Run this as a long-running process: php artisan llm:daemon. It continuously monitors the circuit state and adjusts workers accordingly.

Using Cache for State

Store the circuit state in cache so it's shared across all workers and survives restarts:

1private function transitionTo(CircuitBreakerState $state): void
2{
3 Cache::put(
4 "circuit_breaker:{$this->connection}:state",
5 $state->value,
6 now()->addHours(24)
7 );
8}
9 
10public function state(): CircuitBreakerState
11{
12 $state = Cache::get("circuit_breaker:{$this->connection}:state");
13 
14 return CircuitBreakerState::tryFrom($state) ?? CircuitBreakerState::Closed;
15}

Use Redis or another shared cache driver in production. File cache won't work across multiple servers.

Separate Circuits for Different Services

If you're using multiple LLM services (e.g., one for chat, one for embeddings), use separate circuit breakers for each:

1class CircuitBreakerManager
2{
3 /** @var array<string, CircuitBreaker> */
4 private array $breakers = [];
5 
6 public function for(string $type): CircuitBreaker
7 {
8 return $this->breakers[$type] ??= new CircuitBreaker($type);
9 }
10 
11 public function getEffectiveScaleLevel(): int
12 {
13 // If any circuit is open, scale to 0
14 foreach ($this->breakers as $breaker) {
15 if ($breaker->state()->isOpen()) {
16 return 0;
17 }
18 }
19 
20 // Otherwise, use the minimum scale level across all circuits
21 return min(array_map(
22 fn ($b) => $b->scaleLevel(),
23 $this->breakers
24 ));
25 }
26}

This way, if your embedding service goes down, you can still process chat requests (assuming they don't depend on each other).

Health Checks Before Probing

For self-hosted services, you might have a health check endpoint.
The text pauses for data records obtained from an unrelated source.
-- ==== Sys2Proof/Machine/OdTablesPorts.lean ====
section
/-! DEFINITION. Object dictionary 0x2000 to 0x22FF: ports (04, 05), as the OD tables of the chapters list it. -/

namespace Sys2Proof.Machine
open Sys2Proof

/-- Rows of the object at 0x2000. -/
def obj2000CanRows0 : List OdEntry := [
  ⟨0x01, 0x01, .bool, .rw, 0, 2, .codes [0, 1], false, true, 0⟩,
  ⟨0x02, 0x02, .u8, .rw, 0, 3, .any, false, true, 0⟩,
  ⟨0x03, 0x03, .u8, .rw, 0, 3, .codes [0, 1, 2, 3], false, true, 1⟩,
  ⟨0x04, 0x04, .u8, .rw, 0, 3, .codes [0, 1, 2], false, true, 0⟩,
  ⟨0x05, 0x05, .u8, .rw, 0, 3, .range 1 32, false, true, 2⟩,
  ⟨0x06, 0x06, .u16, .rw, 0, 3, .range 2 256, false, true, 127⟩,
  ⟨0x07, 0x07, .u8, .rw, 0, 3, .range 1 128, false, true, 32⟩,
  ⟨0x08, 0x08, .u8, .rw, 0, 3, .range 1 128, false, true, 32⟩,
  ⟨0x09, 0x09, .u8, .rw, 0, 3, .range 1 32, false, true, 2⟩,
  ⟨0x0A, 0x0A, .u8, .rw, 0, 3, .range 1 64, false, true, 29⟩,
  ⟨0x0B, 0x0B, .u8, .rw, 0, 3, .range 1 32, false, true, 10⟩,
  ⟨0x0C, 0x0C, .u8, .rw, 0, 3, .range 1 32, false, true, 10⟩,
  ⟨0x0D, 0x0D, .u8, .rw, 0, 3, .range 1 32, false, true, 2⟩,
  ⟨0x0E, 0x0E, .u8, .rw, 0, 3, .range 1 64, false, true, 5⟩,
  ⟨0x0F, 0x0F, .u8, .rw, 0, 3, .range 1 32, false, true, 2⟩,
  ⟨0x10, 0x10, .u8, .rw, 0, 3, .range 1 32, false, true, 2⟩,
  ⟨0x11, 0x11, .u8, .rw, 0, 3, .codes [0, 1, 2], false, true, 1⟩,
  ⟨0x12, 0x12, .u8, .rw, 0, 3, .range 0 127, false, true, 60⟩,
  ⟨0x13, 0x13, .u8, .rw, 0, 3, .range 0 127, false, true, 0⟩,
  ⟨0x14, 0x14, .bool, .rw, 0, 3, .codes [0, 1], false, true, 0⟩,
  ⟨0x15, 0x15, .u8, .rw, 0, 3, .range 1 63, false, true, 4⟩,
  ⟨0x16, 0x16, .u8, .rw, 0, 3, .range 1 63, false, true, 12⟩,
  ⟨0x17, 0x17, .u8, .rw, 0, 3, .range 0 63, false, true, 0⟩,
  ⟨0x18, 0x18, .bool, .rw, 0, 3, .codes [0, 1], false, true, 1⟩,
  ⟨0x19, 0x19, .u16, .rw, 0, 3, .range 0 10000, false, true, 10⟩]

/-- Rows of the object at 0x2000. -/
def obj2000CanRows1 : List OdEntry := [
  ⟨0x1A, 0x1A, .u16, .rw, 0, 3, .range 0 10000, false, true, 100⟩,
  ⟨0x1B, 0x1B, .u8, .wo, 0, 2, .any, false, false, 0⟩,
  ⟨0x1C, 0x1C, .u8, .rw, 0, 3, .range 0 127, false, true, 12⟩,
  ⟨0x1D, 0x1D, .u8, .rw, 0, 3, .range 0 127, false, true, 0⟩]

/-- The object at 0x2000 (04_can_lin_ports.md, R135). -/
def obj2000Can : OdObject := ⟨0x2000, .canSlot, 0, false, obj2000CanRows0 ++ obj2000CanRows1⟩

/-- The object at 0x2000 (04_can_lin_ports.md, R136). -/
def obj2000Lin : OdObject := ⟨0x2000, .linSlot, 0, false, [
  ⟨0x01, 0x01, .bool, .rw, 0, 2, .codes [0, 1], false, true, 0⟩,
  ⟨0x02, 0x02, .u8, .rw, 0, 3, .any, false, true, 0⟩,
  ⟨0x03, 0x03, .u8, .rw, 0, 3, .codes [0, 1], false, true, 0⟩,
  ⟨0x04, 0x04, .u16, .rw, 0, 3, .range 1000 20000, false, true, 19200⟩,
  ⟨0x05, 0x05, .u8, .rw, 0, 3, .range 13 26, false, true, 13⟩,
  ⟨0x06, 0x06, .u16, .rw, 0, 3, .range 0 10000, false, true, 100⟩,
  ⟨0x40, 0x7F, .u32, .rw, 0, 3, .linSlot, false, true, 0⟩,
  ⟨0x80, 0xBF, .u16, .rw, 0, 3, .linId, false, true, 0⟩]⟩

/-- Rows of the object at 0x2100. -/
def obj2100CanRows0 : List OdEntry := [
  ⟨0x01, 0x01, .u8, .ro, 0, 9, .any, false, false, 0⟩,
  ⟨0x02, 0x02, .bool, .ro, 0, 9, .any, false, false, 0⟩,
  ⟨0x03, 0x03, .u8, .ro, 0, 9, .any, false, false, 0⟩,
  ⟨0x04, 0x04, .u16, .ro, 0, 9, .any, false, false, 0⟩,
  ⟨0x05, 0x05, .u8, .ro, 0, 9, .any, false, false, 0⟩,
  ⟨0x06, 0x06, .u8, .ro, 0, 9, .any, false, false, 0⟩,
  ⟨0x08, 0x08, .u32, .ro, 1, 9, .any, false, false, 0⟩,
  ⟨0x0F, 0x0F, .u8, .wo, 9, 2, .any, false, false, 0⟩,
  ⟨0x10, 0x10, .u64, .ro, 1, 9, .any, false, false, 0⟩,
  ⟨0x11, 0x11, .u64, .ro, 1, 9, .any, false, false, 0⟩,
  ⟨0x12, 0x12, .u32, .ro, 1, 9, .any, false, false, 0⟩,
  ⟨0x13, 0x13, .u32, .ro, 1, 9, .any, false, false, 0⟩,
  ⟨0x14, 0x14, .u32, .ro, 1, 9, .any, false, false, 0⟩,
  ⟨0x15, 0x15, .u32, .ro, 1, 9, .any, false, false, 0⟩,
  ⟨0x16, 0x16, .u32, .ro, 1, 9, .any, false, false, 0⟩,
  ⟨0x17, 0x17, .u32, .ro, 1, 9, .any, false, false, 0⟩,
  ⟨0x18, 0x18, .u32, .ro, 1, 9, .any, false, false, 0⟩,
  ⟨0x19, 0x19, .u32, .ro, 1, 9, .any, false, false, 0⟩,
  ⟨0x1A, 0x1A, .u32, .ro, 1, 9, .any, false, false, 0⟩,
  ⟨0x1B, 0x1B, .u32, .ro, 1, 9, .any, false, false, 0⟩,
  ⟨0x1C, 0x1C, .u32, .ro, 1, 9, .any, false, false, 0⟩,
  ⟨0x1D, 0x1D, .u32, .ro, 1, 9, .any, false, false, 0⟩,
  ⟨0x1E, 0x1E, .u32, .ro, 1, 9, .any, false, false, 0⟩,
  ⟨0x1F, 0x1F, .u32, .ro, 1, 9, .any, false, false, 0⟩,
  ⟨0x20, 0x20, .u32, .ro, 1, 9, .any, false, false, 0⟩]

/-- Rows of the object at 0x2100. -/
def obj2100CanRows1 : List OdEntry := [
  ⟨0x21, 0x21, .u32, .ro, 1, 9, .any, false, false, 0⟩]

/-- The object at 0x2100 (04_can_lin_ports.md, R137). -/
def obj2100Can : OdObject := ⟨0x2100, .canSlot, 0, false, obj2100CanRows0 ++ obj2100CanRows1⟩

/-- The object at 0x2100 (04_can_lin_ports.md, R137). -/
def obj2100Lin : OdObject := ⟨0x2100, .linSlot, 0, false, [
  ⟨0x01, 0x01, .u8, .ro, 0, 9, .any, false, false, 0⟩,
  ⟨0x02, 0x02, .bool, .ro, 0, 9, .any, false, false, 0⟩,
  ⟨0x03, 0x03, .u8, .ro, 0, 9, .any, false, false, 0⟩,
  ⟨0x08, 0x08, .u32, .ro, 1, 9, .any, false, false, 0⟩,
  ⟨0x0F, 0x0F, .u8, .wo, 9, 2, .any, false, false, 0⟩,
  ⟨0x10, 0x10, .u64, .ro, 1, 9, .any, false, false, 0⟩,
  ⟨0x11, 0x11, .u64, .ro, 1, 9, .any, false, false, 0⟩,
  ⟨0x12, 0x12, .u32, .ro, 1, 9, .any, false, false, 0⟩,
  ⟨0x13, 0x13, .u32, .ro, 1, 9, .any, false, false, 0⟩,
  ⟨0x14, 0x14, .u32, .ro, 1, 9, .any, false, false, 0⟩,
  ⟨0x15, 0x15, .u32, .ro, 1, 9, .any, false, false, 0⟩,
  ⟨0x16, 0x16, .u32, .ro, 1, 9, .any, false, false, 0⟩,
  ⟨0x17, 0x17, .u32, .ro, 1, 9, .any, false, false, 0⟩,
  ⟨0x18, 0x18, .u32, .ro, 1, 9, .any, false, false, 0⟩,
  ⟨0x19, 0x19, .u32, .ro, 1, 9, .any, false, false, 0⟩,
  ⟨0x1A, 0x1A, .u32, .ro, 1, 9, .any, false, false, 0⟩,
  ⟨0x1B, 0x1B, .u32, .ro, 1, 9, .any, false, false, 0⟩,
  ⟨0x1C, 0x1C, .u32, .ro, 1, 9, .any, false, false, 0⟩]⟩

/-- Rows of the object at 0x2200. -/
def obj2200CanRows0 : List OdEntry := [
  ⟨0x01, 0x01, .u8, .rw, 1, 3, .codes [0, 1, 2], false, true, 1⟩,
  ⟨0x02, 0x02, .u8, .rw, 1, 3, .codes [0, 1], false, true, 0⟩,
  ⟨0x03, 0x03, .u16, .rw, 1, 3, .range 100 60000, false, true, 1000⟩,
  ⟨0x04, 0x04, .bool, .ro, 1, 9, .any, false, false, 0⟩,
  ⟨0x05, 0x05, .u8, .wo, 9, 2, .any, false, false, 0⟩,
  ⟨0x10, 0x10, .bool, .rw, 1, 3, .codes [0, 1], false, true, 0⟩,
  ⟨0x20, 0x20, .bool, .rw, 1, 3, .codes [0, 1], false, true, 0⟩,
  ⟨0x30, 0x30, .bool, .rw, 1, 3, .codes [0, 1], false, true, 0⟩,
  ⟨0x40, 0x40, .bool, .rw, 1, 3, .codes [0, 1], false, true, 0⟩,
  ⟨0x11, 0x11, .u8, .rw, 1, 3, .any, false, true, 0⟩,
  ⟨0x21, 0x21, .u8, .rw, 1, 3, .any, false, true, 0⟩,
  ⟨0x31, 0x31, .u8, .rw, 1, 3, .any, false, true, 0⟩,
  ⟨0x41, 0x41, .u8, .rw, 1, 3, .any, false, true, 0⟩,
  ⟨0x12, 0x12, .u32, .rw, 1, 3, .any, false, true, 0⟩,
  ⟨0x22, 0x22, .u32, .rw, 1, 3, .any, false, true, 0⟩,
  ⟨0x32, 0x32, .u32, .rw, 1, 3, .any, false, true, 0⟩,
  ⟨0x42, 0x42, .u32, .rw, 1, 3, .any, false, true, 0⟩,
  ⟨0x13, 0x13, .u8, .rw, 1, 3, .range 0 32, false, true, 0⟩,
  ⟨0x23, 0x23, .u8, .rw, 1, 3, .range 0 32, false, true, 0⟩,
  ⟨0x33, 0x33, .u8, .rw, 1, 3, .range 0 32, false, true, 0⟩,
  ⟨0x43, 0x43, .u8, .rw, 1, 3, .range 0 32, false, true, 0⟩,
  ⟨0x14, 0x14, .u8, .rw, 1, 3, .codes [0, 1], false, true, 0⟩,
  ⟨0x24, 0x24, .u8, .rw, 1, 3, .codes [0, 1], false, true, 0⟩,
  ⟨0x34, 0x34, .u8, .rw, 1, 3, .codes [0, 1], false, true, 0⟩,
  ⟨0x44, 0x44, .u8, .rw, 1, 3, .codes [0, 1], false, true, 0⟩]

/-- Rows of the object at 0x2200. -/
def obj2200CanRows1 : List OdEntry := [
  ⟨0x15, 0x15, .u8, .rw, 1, 3, .mul8 24 64, false, true, 32⟩,
  ⟨0x25, 0x25, .u8, .rw, 1, 3, .mul8 24 64, false, true, 32⟩,
  ⟨0x35, 0x35, .u8, .rw, 1, 3, .mul8 24 64, false, true, 32⟩,
  ⟨0x45, 0x45, .u8, .rw, 1, 3, .mul8 24 64, false, true, 32⟩,
  ⟨0x16, 0x16, .u8, .rw, 1, 3, .mul8 8 64, false, true, 8⟩,
  ⟨0x26, 0x26, .u8, .rw, 1, 3, .mul8 8 64, false, true, 8⟩,
  ⟨0x36, 0x36, .u8, .rw, 1, 3, .mul8 8 64, false, true, 8⟩,
  ⟨0x46, 0x46, .u8, .rw, 1, 3, .mul8 8 64, false, true, 8⟩,
  ⟨0x17, 0x17, .u32, .rw, 1, 3, .range 1 2147483648, false, true, 2048⟩,
  ⟨0x27, 0x27, .u32, .rw, 1, 3, .range 1 2147483648, false, true, 2048⟩,
  ⟨0x37, 0x37, .u32, .rw, 1, 3, .range 1 2147483648, false, true, 2048⟩,
  ⟨0x47, 0x47, .u32, .rw, 1, 3, .range 1 2147483648, false, true, 2048⟩,
  ⟨0x18, 0x18, .u8, .rw, 1, 3, .codes [0, 1], false, true, 0⟩,
  ⟨0x28, 0x28, .u8, .rw, 1, 3, .codes [0, 1], false, true, 0⟩,
  ⟨0x38, 0x38, .u8, .rw, 1, 3, .codes [0, 1], false, true, 0⟩,
  ⟨0x48, 0x48, .u8, .rw, 1, 3, .codes [0, 1], false, true, 0⟩,
  ⟨0x19, 0x19, .u8, .rw, 1, 3, .codes [0, 1], false, true, 0⟩,
  ⟨0x29, 0x29, .u8, .rw, 1, 3, .codes [0, 1], false, true, 0⟩,
  ⟨0x39, 0x39, .u8, .rw, 1, 3, .codes [0, 1], false, true, 0⟩,
  ⟨0x49, 0x49, .u8, .rw, 1, 3, .codes [0, 1], false, true, 0⟩,
  ⟨0x1A, 0x1A, .u64, .ro, 1, 9, .any, false, false, 0⟩,
  ⟨0x2A, 0x2A, .u64, .ro, 1, 9, .any, false, false, 0⟩,
  ⟨0x3A, 0x3A, .u64, .ro, 1, 9, .any, false, false, 0⟩,
  ⟨0x4A, 0x4A, .u64, .ro, 1, 9, .any, false, false, 0⟩,
  ⟨0x60, 0x60, .bool, .rw, 1, 3, .codes [0, 1], false, true, 0⟩]

/-- Rows of the object at 0x2200. -/
def obj2200CanRows2 : List OdEntry := [
  ⟨0x61, 0x61, .u32, .rw, 1, 3, .range 1 2147483648, false, true, 2048⟩,
  ⟨0x70, 0x7F, .u32, .rw, 1, 3, .mask 0x3F00FF00, false, true, 0⟩]

/-- The object at 0x2200 (04_can_lin_ports.md, R138). -/
def obj2200Can : OdObject := ⟨0x2200, .canSlot, 0, false, obj2200CanRows0 ++ obj2200CanRows1 ++ obj2200CanRows2⟩

/-- Rows of the object at 0x2000. -/
def obj2000EthRows0 : List OdEntry := [
  ⟨0x01, 0x01, .bool, .rw, 0, 2, .codes [0, 1], false, true, 0⟩,
  ⟨0x02, 0x02, .u8, .rw, 0, 3, .any, false, true, 0⟩,
  ⟨0x03, 0x03, .u8, .rw, 0, 3, .codes [0, 1, 2], false, true, 0⟩,
  ⟨0x04, 0x04, .bool, .rw, 0, 3, .codes [0, 1], false, true, 1⟩,
  ⟨0x05, 0x05, .u16, .rw, 0, 3, .range 1518 9216, false, true, 1522⟩,
  ⟨0x06, 0x06, .oct 6, .rw, 0, 3, .any, false, true, 0⟩,
  ⟨0x07, 0x07, .u8, .rw, 0, 3, .codes [0, 1], false, true, 0⟩,
  ⟨0x08, 0x08, .oct 64, .rw, 0, 3, .any, false, true, 0⟩,
  ⟨0x09, 0x09, .bool, .rw, 0, 3, .codes [0, 1], false, true, 0⟩,
  ⟨0x0A, 0x0A, .u16, .rw, 0, 3, .range 1 4094, false, true, 1⟩,
  ⟨0x0B, 0x0B, .u8, .rw, 0, 3, .range 0 7, false, true, 0⟩,
  ⟨0x0C, 0x0C, .bool, .rw, 0, 3, .codes [0, 1], false, true, 0⟩,
  ⟨0x0D, 0x0D, .u32, .rw, 0, 3, .mask 0x88888888, false, true, 1985229328⟩,
  ⟨0x0E, 0x0E, .u32, .rw, 0, 3, .mask 0x88888888, false, true, 1985229328⟩,
  ⟨0x0F, 0x0F, .u8, .rw, 0, 3, .codes [0, 1, 2, 3], false, true, 0⟩,
  ⟨0x10, 0x10, .u8, .rw, 0, 3, .codes [0, 1], false, true, 0⟩,
  ⟨0x11, 0x11, .u8, .rw, 0, 3, .codes [0, 1, 2], false, true, 0⟩,
  ⟨0x12, 0x12, .u8, .rw, 0, 3, .codes [0, 1, 2], false, true, 0⟩,
  ⟨0x13, 0x13, .u16, .rw, 0, 3, .range 1 65535, false, true, 65535⟩,
  ⟨0x14, 0x14, .u16, .rw, 0, 3, .range 1 10000, false, true, 100⟩,
  ⟨0x15, 0x15, .u16, .rw, 0, 3, .range 10 60000, false, true, 1000⟩,
  ⟨0x16, 0x16, .u16, .rw, 0, 3, .range 0 10000, false, true, 100⟩,
  ⟨0x17, 0x17, .u16, .rw, 0, 3, .range 0 1000, false, true, 10⟩,
  ⟨0x18, 0x18, .u16, .rw, 0, 3, .range 0 1000, false, true, 0⟩,
  ⟨0x19, 0x19, .u8, .rw, 0, 3, .codes [0, 1, 2], false, true, 2⟩]

/-- Rows of the object at 0x2000. -/
def obj2000EthRows1 : List OdEntry := [
  ⟨0x1A, 0x1A, .bool, .rw, 0, 3, .codes [0, 1], false, true, 0⟩,
  ⟨0x1B, 0x1B, .bool, .rw, 0, 3, .codes [0, 1], false, true, 0⟩,
  ⟨0x20, 0x2F, .u32, .rw, 0, 3, .mask 0x7000FF00, false, true, 0⟩,
  ⟨0x30, 0x30, .bool, .rw, 0, 3, .codes [0, 1], false, true, 1⟩,
  ⟨0x31, 0x31, .i8, .rw, 0, 3, .srange (-3) 3, false, true, 0⟩,
  ⟨0x32, 0x32, .u32, .rw, 0, 3, .any, false, true, 800⟩,
  ⟨0x33, 0x33, .u16, .rw, 0, 3, .range 0 2000, false, true, 0⟩,
  ⟨0x34, 0x34, .u16, .rw, 0, 3, .range 0 2000, false, true, 0⟩,
  ⟨0x40, 0x40, .bool, .rw, 0, 3, .codes [0, 1], false, true, 0⟩,
  ⟨0x41, 0x41, .u8, .rw, 0, 3, .mask 0xF0, false, true, 0⟩,
  ⟨0x42, 0x42, .bool, .rw, 0, 3, .codes [0, 1], false, true, 0⟩,
  ⟨0x48, 0x48, .u8, .rw, 0, 3, .range 0 96, false, true, 0⟩,
  ⟨0x4C, 0x4C, .u8, .rw, 0, 3, .range 0 96, false, true, 0⟩,
  ⟨0x50, 0x50, .u8, .rw, 0, 3, .range 0 96, false, true, 0⟩,
  ⟨0x54, 0x54, .u8, .rw, 0, 3, .range 0 96, false, true, 0⟩,
  ⟨0x49, 0x49, .oct 32, .rw, 0, 3, .any, false, true, 0⟩,
  ⟨0x4D, 0x4D, .oct 32, .rw, 0, 3, .any, false, true, 0⟩,
  ⟨0x51, 0x51, .oct 32, .rw, 0, 3, .any, false, true, 0⟩,
  ⟨0x55, 0x55, .oct 32, .rw, 0, 3, .any, false, true, 0⟩,
  ⟨0x4A, 0x4A, .oct 32, .rw, 0, 3, .any, false, true, 0⟩,
  ⟨0x4E, 0x4E, .oct 32, .rw, 0, 3, .any, false, true, 0⟩,
  ⟨0x52, 0x52, .oct 32, .rw, 0, 3, .any, false, true, 0⟩,
  ⟨0x56, 0x56, .oct 32, .rw, 0, 3, .any, false, true, 0⟩,
  ⟨0x60, 0x60, .u8, .rw, 1, 3, .range 0 31, true, false, 0⟩,
  ⟨0x61, 0x61, .u8, .rw, 1, 3, .range 0 31, true, false, 0⟩]

/-- Rows of the object at 0x2000. -/
def obj2000EthRows2 : List OdEntry := [
  ⟨0x62, 0x62, .u16, .rw, 1, 3, .any, true, false, 0⟩,
  ⟨0x63, 0x63, .u16, .rw, 1, 3, .any, true, false, 0⟩,
  ⟨0x64, 0x64, .u8, .wo, 9, 3, .codes [1, 2, 3, 4], false, false, 0⟩,
  ⟨0x66, 0x66, .u8, .rw, 0, 3, .range 8 255, false, true, 8⟩]

/-- The object at 0x2000 (05_ethernet_ports.md, R175). -/
def obj2000Eth : OdObject := ⟨0x2000, .ethSlot, 0, false, obj2000EthRows0 ++ obj2000EthRows1 ++ obj2000EthRows2⟩

/-- Rows of the object at 0x2100. -/
def obj2100EthRows0 : List OdEntry := [
  ⟨0x01, 0x01, .u8, .ro, 0, 9, .any, false, false, 0⟩,
  ⟨0x02, 0x02, .bool, .ro, 0, 9, .any, false, false, 0⟩,
  ⟨0x03, 0x03, .u8, .ro, 0, 9, .any, false, false, 0⟩,
  ⟨0x04, 0x04, .u8, .ro, 0, 9, .any, false, false, 0⟩,
  ⟨0x05, 0x05, .u8, .ro, 0, 9, .any, false, false, 0⟩,
  ⟨0x06, 0x06, .u8, .ro, 0, 9, .any, false, false, 0⟩,
  ⟨0x08, 0x08, .u32, .ro, 1, 9, .any, false, false, 0⟩,
  ⟨0x09, 0x09, .bool, .ro, 0, 9, .any, false, false, 0⟩,
  ⟨0x0A, 0x0A, .u32, .ro, 0, 9, .any, false, false, 0⟩,
  ⟨0x0F, 0x0F, .u8, .wo, 9, 2, .any, false, false, 0⟩,
  ⟨0x10, 0x10, .u64, .ro, 1, 9, .any, false, false, 0⟩,
  ⟨0x11, 0x11, .u64, .ro, 1, 9, .any, false, false, 0⟩,
  ⟨0x12, 0x12, .u64, .ro, 1, 9, .any, false, false, 0⟩,
  ⟨0x13, 0x13, .u64, .ro, 1, 9, .any, false, false, 0⟩,
  ⟨0x14, 0x14, .u32, .ro, 1, 9, .any, false, false, 0⟩,
  ⟨0x15, 0x15, .u32, .ro, 1, 9, .any, false, false, 0⟩,
  ⟨0x16, 0x16, .u32, .ro, 1, 9, .any, false, false, 0⟩,
  ⟨0x17, 0x17, .u32, .ro, 1, 9, .any, false, false, 0⟩,
  ⟨0x18, 0x18, .u32, .ro, 1, 9, .any, false, false, 0⟩,
  ⟨0x19, 0x19, .u32, .ro, 1, 9, .any, false, false, 0⟩,
  ⟨0x1A, 0x1A, .u32, .ro, 1, 9, .any, false, false, 0⟩,
  ⟨0x1B, 0x1B, .u32, .ro, 1, 9, .any, false, false, 0⟩,
  ⟨0x1C, 0x1C, .u32, .ro, 1, 9, .any, false, false, 0⟩,
  ⟨0x1D, 0x1D, .u32, .ro, 1, 9, .any, false, false, 0⟩,
  ⟨0x1E, 0x1E, .u32, .ro, 1, 9, .any, false, false, 0⟩]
Use it before dispatching a probe to avoid unnecessary work:

1if ($manager->healthCheckBeforeProbe() && ! $vllmMetrics->isAvailable()) {
2 $this->line("Health check failed, skipping probe");
3 return;
4}
5 
6$breaker->transitionToHalfOpen();
7CircuitBreakerProbeJob::dispatch($type);

It's a bit of work to set up, but the first time your LLM service goes down at 2 AM and your app just handles it - you'll be glad you did.